# stall trading licence



## looly (13 Mar 2008)

If I want to set up stall which sells t shirts, do I need a license? If so, how do I get this?


----------



## mathepac (13 Mar 2008)

In general, yes you need a trading licence and may need to pay rent, but it depends on where you want to set up the stall.

At a car boot sale, contact the organisers.

Urban area, contact the city council or the existing stall-holders, who are sometimes organised into cooperatives and can issue / transfer licences.

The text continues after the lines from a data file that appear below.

/-- MG_STATUS.MBOX_BUSY (R553). -/
def F.MG_STATUS.MBOX_BUSY : Field := ⟨0x38, 0x104, 8, 1, .ro, 0, [], .page⟩

/-- MG_STATUS.RSP_READY (R553). -/
def F.MG_STATUS.RSP_READY : Field := ⟨0x38, 0x104, 9, 1, .ro, 0, [], .page⟩

/-- MG_MBOX_LO.BASE (R553). -/
def F.MG_MBOX_LO.BASE : Field := ⟨0x38, 0x108, 12, 20, .rws, 0, [], .page⟩

/-- MG_MBOX_HI.BASE (R553). -/
def F.MG_MBOX_HI.BASE : Field := ⟨0x38, 0x10C, 0, 32, .rws, 0, [], .page⟩

/-- MG_MBOX_REQ.LEN (R553). -/
def F.MG_MBOX_REQ.LEN : Field := ⟨0x38, 0x110, 0, 14, .wo, 0, [], .page⟩

/-- MG_MBOX_REQ.SEND (R553). -/
def F.MG_MBOX_REQ.SEND : Field := ⟨0x38, 0x110, 31, 1, .wo, 0, [], .page⟩

/-- MG_MBOX_RSP.LEN (R553). -/
def F.MG_MBOX_RSP.LEN : Field := ⟨0x38, 0x114, 0, 14, .ro, 0, [], .page⟩

/-- MG_MBOX_RSP.ACK (R553). -/
def F.MG_MBOX_RSP.ACK : Field := ⟨0x38, 0x114, 30, 1, .wo, 0, [], .page⟩

/-- MG_INT_STATUS.RSP_READY (R553). -/
def F.MG_INT_STATUS.RSP_READY : Field := ⟨0x38, 0x118, 0, 1, .w1c, 0, [], .page⟩

/-- MG_INT_STATUS.ATTACHED (R553). -/
def F.MG_INT_STATUS.ATTACHED : Field := ⟨0x38, 0x118, 1, 1, .w1c, 0, [], .page⟩

/-- MG_INT_EN.MASK (R553). -/
def F.MG_INT_EN.MASK : Field := ⟨0x38, 0x11C, 0, 2, .rwl, 0, [], .page⟩

/-- CD_STATUS.PLACED (R557). -/
def F.CD_STATUS.PLACED : Field := ⟨0x10, 0x100, 0, 16, .ro, 65535, [], .page⟩

/-- CD_STATUS.REMOVED (R557). -/
def F.CD_STATUS.REMOVED : Field := ⟨0x10, 0x100, 16, 1, .ro, 0, [], .page⟩

/-- CD_STATUS.TEMP (R557). -/
def F.CD_STATUS.TEMP : Field := ⟨0x10, 0x100, 24, 8, .ro, 0, [], .page⟩

/-- CLS_STATUS.IN_PLACEMENT (R558). -/
def F.CLS_STATUS.IN_PLACEMENT : Field := ⟨0x11, 0x200, 0, 1, .ro, 1, [], .sequencer⟩

/-- CLS_STATUS.STORE_OWNED (R558). -/
def F.CLS_STATUS.STORE_OWNED : Field := ⟨0x11, 0x200, 1, 1, .ro, 0, [], .sequencer⟩

/-- CLS_STATUS.FREE_CORES (R558). -/
def F.CLS_STATUS.FREE_CORES : Field := ⟨0x11, 0x200, 8, 6, .ro, 40, [], .sequencer⟩

/-- The fields of the WELLHEAD table. -/
def fieldsOfWellhead : List Field :=
  [F.WH_CFG.ENABLE, F.WH_MAX_INFLIGHT.N, F.WH_BT_BASE.BASE, F.WH_SP_CFG.BSIZE, F.WH_SP_BASE.BASE, F.WH_SP_COUNT.N, F.WH_HIST_BASE_LO.BASE, F.WH_HIST_BASE_HI.BASE, F.WH_LIVE.N, F.WH_OPEN_GROUPS.N, F.WH_SP_FREE.N, F.WH_HOLD.WAIT_PAGE, F.WH_HOLD.WAIT_STATE, F.WH_HOLD.GROUP, F.WH_INT_STATUS.HOLD, F.WH_INT_STATUS.HISTORY_FULL, F.WH_INT_STATUS.REDERIVE_START, F.WH_INT_STATUS.REDERIVE_DONE, F.WH_INT_EN.MASK, F.WH_GRP_SEL.GROUP, F.WH_GRP_INFO.STATE, F.WH_GRP_INFO.BRANCHES, F.WH_GRP_STEP.STEP, F.WH_GRP_STEP.HISTORY] ++
  [F.WH_GRP_CTX.CONTEXT]

/-- The fields of the CORE table. -/
def fieldsOfCore : List Field :=
  [F.CORE_CFG.W40_SAT, F.CORE_CFG.NARROW_SAT, F.CORE_CFG.ELT_COMPAT, F.CORE_CFG.PLACE, F.CORE_STATUS.BUSY, F.CORE_STATUS.FUSED, F.CORE_STATUS.OFFLINE, F.CORE_STATUS.TESTING, F.CORE_STATUS.LIVE_WELLS, F.CORE_STATUS.STALL_FEED, F.CORE_STATUS.STALL_OUT, F.CORE_STATUS.WORDQ, F.CORE_TEST.START, F.CORE_TEST.DONE, F.CORE_TEST.PASS, F.CORE_TEST.FAIL_UNIT, F.CORE_FAULT.CAUSE, F.CORE_FAULT.WELL, F.CORE_FAULT.CLEAR]

/-- The fields of the KVPOOL table. -/
def fieldsOfKvpool : List Field :=
  [F.KVP_CFG.ENABLE, F.KVP_CFG.PSIZE, F.KVP_TP_CFG.SLOT, F.KVP_TP_BASE.BASE, F.KVP_SEQ_BASE.BASE, F.KVP_SEQ_COUNT.N, F.KVP_REC_BASE.BASE, F.KVP_REG_SEL.REGION, F.KVP_REG_BASE.BASE, F.KVP_REG_COUNT.N, F.KVP_FREE.N, F.KVP_HELD.N, F.KVP_HOLD.WAIT_PAGE, F.KVP_HOLD.WAIT_TABLE, F.KVP_HOLD.QUEUE, F.KVP_INT_STATUS.HOLD, F.KVP_INT_STATUS.EDIT_DONE, F.KVP_INT_STATUS.EDIT_FULL, F.KVP_INT_STATUS.LOW, F.KVP_INT_EN.MASK, F.KVP_LOW_MARK.N, F.KVP_EDIT_OP.OP, F.KVP_EDIT_OP.BRANCH, F.KVP_EDIT_TARGET.ID] ++
  [F.KVP_EDIT_ARG0.VALUE, F.KVP_EDIT_ARG1.VALUE, F.KVP_EDIT_CTX.CONTEXT, F.KVP_EDIT_GO.GO, F.KVP_EDIT_STATUS.BUSY, F.KVP_EDIT_STATUS.DEFERRED, F.KVP_EDIT_STATUS.RESULT]

/-- The fields of the CLUSTER table. -/
def fieldsOfCluster : List Field :=
  [F.SEQ_CFG.CLAIM_AHEAD, F.SEQ_STATUS.BUSY, F.SEQ_STATUS.LAYERS, F.SEQ_STATUS.WAIT_CLAIM, F.SEQ_STATUS.FENCED, F.SEQ_JOB.JOB, F.SEQ_JOBINFO.GEN, F.SEQ_JOBINFO.COUNTER, F.CLS_STATUS.IN_PLACEMENT, F.CLS_STATUS.STORE_OWNED, F.CLS_STATUS.FREE_CORES]

/-- The fields of the OWN table. -/
def fieldsOfOwn (cls : Nat) : List Field :=
  [F.OWN_OP.OP cls, F.OWN_FIRST.GRANULE cls, F.OWN_COUNT.N cls, F.OWN_CTX.CONTEXT cls, F.OWN_GO.GO cls, F.OWN_STATUS.BUSY cls, F.OWN_STATUS.DEFERRED cls, F.OWN_STATUS.ZEROING cls, F.OWN_STATUS.RESULT cls]

/-- The fields of the PDIE table. -/
def fieldsOfPdie : List Field :=
  [F.PDIE_SYS.SIZE, F.PDIE_WIN_CFG.DEPTH, F.PDIE_WIN_BASE.BASE, F.PDIE_WIN_SIZE.SIZE, F.PDIE_STATUS.BUSY, F.PDIE_STATUS.WIN_WAIT, F.PDIE_STATUS.RPUMP_BUSY, F.PDIE_INT_STATUS.OWN_DONE, F.PDIE_INT_STATUS.RED_DONE, F.PDIE_INT_EN.MASK]

/-- The fields of the HBMC table. -/
def fieldsOfHbmc : List Field :=
  [F.HBMC_CFG.ZERO_SHARE, F.HBMC_STATUS.BUSY, F.HBMC_STATUS.TRAINED, F.HBMC_STATUS.RETIRED, F.HBMC_STATUS.RETIRED_PC, F.HBMC_STATUS.OFFLINE, F.HBMC_STATUS.RETRAINING, F.HBMC_STATUS.RETRAIN_CH, F.HBMC_TEMP.TEMP, F.HBMC_TEMP.STEP, F.HBMC_REF_CFG.MIN_STEP, F.HBMC_FAULT.PC, F.HBMC_FAULT.KIND, F.HBMC_FAULT.CLEAR, F.HBMC_INT_STATUS.STEP_CHANGE, F.HBMC_INT_STATUS.PC_RETIRED, F.HBMC_INT_STATUS.OWN_DONE, F.HBMC_INT_STATUS.ZERO_DONE, F.HBMC_INT_EN.MASK]

/-- The fields of the OPORT table. -/
def fieldsOfOport : List Field :=
  [F.OP_CFG.ENABLE, F.OP_CFG.ROLE, F.OP_STATUS.UP, F.OP_STATUS.FAILED, F.OP_STATUS.IN_SLOT, F.OP_STATUS.LIT_TX, F.OP_STATUS.LIT_RX, F.OP_LANE_TX.STATE, F.OP_LANE_RX.STATE, F.OP_LASER.PRESENT, F.OP_CTRL.RESET_LANES, F.OP_CTRL.REJOIN, F.OP_INT_STATUS.LANE_DOWN, F.OP_INT_STATUS.LANE_UP, F.OP_INT_STATUS.PORT_DOWN, F.OP_INT_STATUS.PORT_UP, F.OP_INT_EN.MASK]

/-- The fields of the HOSTLINK table. -/
def fieldsOfHostlink : List Field :=
  [F.HL_CFG.PUSH_EN, F.HL_STATUS.UP, F.HL_STATUS.HANDOVER, F.HL_STATUS.LONG_ROUTE, F.HL_STATUS.MINIMAL, F.HL_STATUS.LIVE, F.HL_PORTMAP.MAP, F.HL_RTT.NS, F.HL_FILTER.LINES, F.HL_BLOCK_VEC.VECTOR, F.HL_STALL_WATCH.MS, F.HL_INT_STATUS.PORT_LOST, F.HL_INT_STATUS.HANDOVER_DONE, F.HL_INT_STATUS.STALL, F.HL_INT_STATUS.RECALL_TIMEOUT, F.HL_INT_EN.MASK]

/-- The fields of the CISTERN table. -/
def fieldsOfCistern : List Field :=
  [F.CIS_CFG.ENABLE, F.CIS_STATUS.STATE, F.CIS_STATUS.BUSY, F.CIS_STATUS.WORN, F.CIS_OWNER.CONTEXT, F.CIS_OP.OP, F.CIS_ARG0.VALUE, F.CIS_ARG1.VALUE, F.CIS_ARG2.BLOCKS, F.CIS_GO.GO, F.CIS_OP_STATUS.BUSY, F.CIS_OP_STATUS.RESULT, F.CIS_INT_STATUS.ATTACHED, F.CIS_INT_STATUS.OFFLINE, F.CIS_INT_STATUS.OP_DONE, F.CIS_INT_STATUS.CAT_FULL, F.CIS_INT_EN.MASK, F.CIS_CAT_HEAD.SEQ, F.CIS_CAPACITY.BLOCKS]

/-- The fields of the SCHED table. -/
def fieldsOfSched : List Field :=
  [F.SCHED_CFG.ENABLE, F.SCHED_SLICE.US, F.SCHED_GRACE.US, F.SCHED_POOL_BASE.BASE, F.SCHED_POOL_COUNT.N, F.SCHED_POOL_FREE.UNITS, F.SCHED_STATUS.RESIDENT, F.SCHED_STATUS.YIELDING, F.SCHED_STATUS.OUT_READY, F.SCHED_INT_STATUS.OVERRUN, F.SCHED_INT_STATUS.POOL_SHORT, F.SCHED_INT_STATUS.SWAP, F.SCHED_INT_EN.MASK, F.SCHED_CTX_SEL.CONTEXT, F.SCHED_CTX_OP.OP, F.SCHED_CTX_OP.RESULT, F.SCHED_CTX_CLIENT.CLIENT, F.SCHED_CTX_STATE.STATE, F.SCHED_CTX_STATE.SLOT, F.SCHED_CTX_STATE.RESIDENT, F.SCHED_CTX_STATE.CORES, F.SCHED_CLIENT_SEL.CLIENT]

/-- The fields of the CLOCK table. -/
def fieldsOfClock : List Field :=
  [F.CLK_STATUS.REF0_OK, F.CLK_STATUS.REF1_OK, F.CLK_STATUS.PLL_LOCKED, F.CLK_STATUS.TB_UNSYNC, F.CLK_SEL.CLUSTER, F.CLK_CL_POINT.POINT, F.CLK_CL_POINT.PARKED, F.CLK_CL_POINT.HELD, F.CLK_CL_MAX.POINT, F.CLK_INT_STATUS.REF_LOST, F.CLK_INT_STATUS.STRETCH, F.CLK_INT_EN.MASK]

/-- The fields of the POWER table. -/
def fieldsOfPower : List Field :=
  [F.PWR_LIMIT.WATTS, F.PWR_CFG.PARK, F.PWR_CFG.PARK_DELAY, F.PWR_STATUS.STATE, F.PWR_STATUS.POINT, F.PWR_INPUT.WATTS, F.PWR_VIN.MV, F.PWR_TEMP.COMPUTE, F.PWR_TEMP.PORT, F.PWR_TEMP.CONTROL, F.PWR_TEMP.PHOTONIC, F.PWR_MEAN_CLK.MHZ, F.PWR_INT_STATUS.LIMITED, F.PWR_INT_STATUS.THERMAL, F.PWR_INT_STATUS.VIN_LOW, F.PWR_INT_EN.MASK]

/-- The fields of the RESET table. -/
def fieldsOfReset : List Field :=
  [F.RST_CTRL.WARM, F.RST_CTRL.RECOVERY, F.RST_CTRL.CLUSTER, F.RST_CLUSTER.CLUSTER, F.RST_STATUS.IN_PROGRESS, F.RST_STATUS.CLUSTER_BUSY, F.RST_STATUS.LAST, F.RST_STATUS.LAST_CLUSTER, F.RST_CAUSE.CAUSE, F.RST_INT_STATUS.DONE, F.RST_INT_EN.MASK]

/-- The fields of the BOOT table. -/
def fieldsOfBoot : List Field :=
  [F.BOOT_STATUS.STAGE, F.BOOT_STATUS.MODE, F.BOOT_STATUS.FALLBACK, F.BOOT_STATUS.DEGRADED, F.BOOT_STATUS.MIN_NO_HBM, F.BOOT_STATUS.MIN_STACK, F.BOOT_STATUS.SLOT, F.BOOT_STATUS.COUNT, F.BOOT_CAUSE.KIND, F.BOOT_CAUSE.PART, F.BOOT_CAUSE.INSTANCE, F.BOOT_FAIL.CODE0, F.BOOT_FAIL.CODE1, F.BOOT_FAIL.CODE2, F.BOOT_FW.VERSION, F.BOOT_SVN.SVN, F.BOOT_CTRL.CLEAR_COUNT, F.BOOT_CTRL.SET_PREFER, F.BOOT_CTRL.SLOT, F.BOOT_INT_STATUS.MINIMAL, F.BOOT_INT_STATUS.FW_STAGED, F.BOOT_INT_EN.MASK]

/-- The fields of the SECURITY table. -/
def fieldsOfSecurity : List Field :=
  [F.SEC_STATUS.ENGINE_BUSY, F.SEC_STATUS.TREE_GEN, F.SEC_STATUS.TREE_READY, F.SEC_STATUS.NO_SIGN, F.SEC_STATUS.TREE, F.SEC_REVOKED.MASK, F.SEC_SVN.FUSE, F.SEC_CTRL.COMMIT_SVN, F.SEC_CTRL.REVOKE, F.SEC_CTRL.SLOT, F.SEC_INT_STATUS.TREE_DONE, F.SEC_INT_STATUS.LOW_INDICES, F.SEC_INT_EN.MASK]

/-- The fields of the LIFECYCLE table. -/
def fieldsOfLifecycle : List Field :=
  [F.LC_STATE.STATE, F.LC_STATE.TRANSITIONS, F.LC_STATE.PENDING, F.LC_STATE.PENDING_TO, F.LC_TARGET.STATE, F.LC_GO.GO, F.LC_STATUS.RESULT, F.LC_JTAG.LEVEL]

/-- The fields of the ERROR table. -/
def fieldsOfError : List Field :=
  [F.ERR_CFG.FIRST_MIN, F.ERR_CFG.COALESCE, F.ERR_STATUS.FIRST_VALID, F.ERR_STATUS.HANDLING, F.ERR_STATUS.HANDLING_SEV, F.ERR_STATUS.FORCED, F.ERR_STATUS.THERMAL_HOLD, F.ERR_HEAD.SEQ, F.ERR_TAIL.SEQ, F.ERR_INT_STATUS.GREY, F.ERR_INT_STATUS.AMBER, F.ERR_INT_STATUS.RED, F.ERR_INT_STATUS.BLACK, F.ERR_INT_STATUS.LOST, F.ERR_INT_EN.MASK, F.ERR_FIRST_CTRL.CLEAR, F.ERR_INJECT.CODE, F.ERR_INJECT.SEV]

/-- The fields of the TRACE table. -/
def fieldsOfTrace : List Field :=
  [F.TRC_CFG.ENABLE, F.TRC_CFG.WRAP, F.TRC_CFG.SHARE, F.TRC_TYPES.MASK, F.TRC_BASE.BASE, F.TRC_COUNT.N, F.TRC_SAMPLE.US, F.TRC_SAMPLE.CLASS, F.TRC_TRIG.TYPE, F.TRC_TRIG.STOP, F.TRC_TRIG.CODE, F.TRC_MARK.VALUE, F.TRC_STATUS.FULL, F.TRC_STATUS.THROTTLED, F.TRC_STATUS.TRIGGERED, F.TRC_INT_STATUS.FULL, F.TRC_INT_STATUS.TRIGGER, F.TRC_INT_STATUS.DROPPED, F.TRC_INT_EN.MASK]

/-- The fields of the STOP table. -/
def fieldsOfStop : List Field :=
  [F.STOP_CFG.LEAD, F.STOP_CFG.ON_RED, F.STOP_CTRL.GO, F.STOP_CTRL.RELEASE, F.STOP_STATUS.STATE, F.STOP_STATUS.PARTIAL, F.STOP_STATUS.CAUSE, F.STOP_STATUS.REFUSED, F.STOP_CAP_ADDR.OFFSET, F.WFG_CTRL.GO, F.WFG_BASE_LO.BASE, F.WFG_BASE_HI.BASE, F.WFG_SIZE.PAGES, F.WFG_STATUS.BUSY, F.WFG_STATUS.DONE, F.WFG_STATUS.TRUNCATED, F.WFG_STATUS.CUT, F.WFG_STATUS.CYCLES, F.STOP_INT_STATUS.HALTED, F.STOP_INT_STATUS.CAPTURED, F.STOP_INT_STATUS.RELEASED, F.STOP_INT_STATUS.WFG_DONE, F.STOP_INT_EN.MASK]

/-- The fields of the HDR table. -/
def fieldsOfHdr (cls : Nat) : List Field :=
  [F.PG_ID.REVISION cls, F.PG_ID.INSTANCE cls, F.PG_ID.CLASS cls, F.PG_CAPS.UNITS cls, F.PG_CAPS.INSTANCES cls, F.PG_CTRL.INT_MASTER cls, F.PG_CTRL.SNAP cls, F.PG_STATUS.BUSY cls, F.PG_STATUS.WRITE_REJECT cls, F.PG_STATUS.APPLY_PENDING cls, F.PG_STATUS.LOCK_ABORT cls, F.PG_STATUS.INT_PENDING cls, F.PG_ERR_FIRST.CODE cls, F.PG_ERR_FIRST.SEV cls, F.PG_ERR_FIRST.SLOT cls, F.PG_ERR_FIRST.VALID cls, F.PG_ERR_FIRST.CLEAR cls, F.PG_ERR_MASK.GREY cls, F.PG_ERR_MASK.AMBER cls, F.PG_ERR_COUNT.N cls, F.PG_APPLY.APPLY cls, F.PG_DOMAIN.DOMAIN cls, F.PG_LOCK.HOLDER cls, F.PG_LOCK.TAKE cls] ++
  [F.PG_LOCK.GIVE cls]

/-- The fields of the GLOBAL table. -/
def fieldsOfGlobal : List Field :=
  [F.GL_PART.PART, F.GL_CORES.N, F.GL_COUNTS.CLUSTERS, F.GL_COUNTS.CDIES, F.GL_COUNTS.STACKS, F.GL_COUNTS.PORTS, F.GL_COUNTS.PDIES, F.GL_SERIAL0.VALUE, F.GL_SERIAL1.VALUE, F.GL_SERIAL2.VALUE, F.GL_SERIAL3.VALUE, F.GL_SCRATCH0.VALUE, F.GL_SCRATCH1.VALUE, F.GL_SCRATCH2.VALUE, F.GL_SCRATCH3.VALUE]

/-- The fields of the QUEUE table. -/
def fieldsOfQueue : List Field :=
  [F.Q_TABLE_LO.BASE, F.Q_TABLE_HI.BASE, F.Q_SEL.QUEUE, F.Q_OP.OP, F.Q_OP.RESULT, F.Q_STATE.ENABLED, F.Q_STATE.DRAINING, F.Q_STATE.INPUT_WAIT, F.Q_STATE.RETURNING, F.Q_HEAD.SEQ, F.Q_TAIL.SEQ, F.Q_ENABLED.N, F.LIN_BASE_LO.BASE, F.LIN_BASE_HI.BASE, F.LIN_SIZE.PAGES, F.LIN_FREE.UNITS, F.Q_INT_STATUS.LINEAGE_FULL, F.Q_INT_STATUS.TAIL_OVERRUN, F.Q_INT_STATUS.RETURNED, F.Q_INT_EN.MASK]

Other areas, contact the local council.

In shopping centres, contact the management of the centre.


----------



## looly (13 Mar 2008)

mathepac said:


> In general, yes you need a trading licence and may need to pay rent, but it depends on where you want to set up the stall.
> 
> At a car boot sale, contact the organisers.
> 
> ...


Thankyou so much, very useful.


----------



## btcunningham (13 Nov 2008)

Hi,
I too am also looking to trade but want to know If i am trading on private property do i still need a license from the local co council.

btcunningham


----------



## O'Fla (14 Nov 2008)

You need a traders licence if you wish to trade at a market i.e Moore Street this can be obtained through the local council.  It is illegal to trade on private land unless you have permission, however you cannot be moved off this land unless the person who owns the land produces the paperwork to back this up, not even the Garda can move you untill they produce this paperwork.  Finally in such councils as Fingal there is no such thing as a traders licence this means that it is up to the Garda to move you on once you are on Fingal land.  They will only however do this if you are causing a traffic or pedestrian obstruction.  If I were you and you chose to go that route I would get in touch with the local Garda station who would deal with that area and let them know who you are and what you are doing,  this would mean that if a patrol car came around they would already be aware of you and once everything is above board I would say that you would be left alone.


----------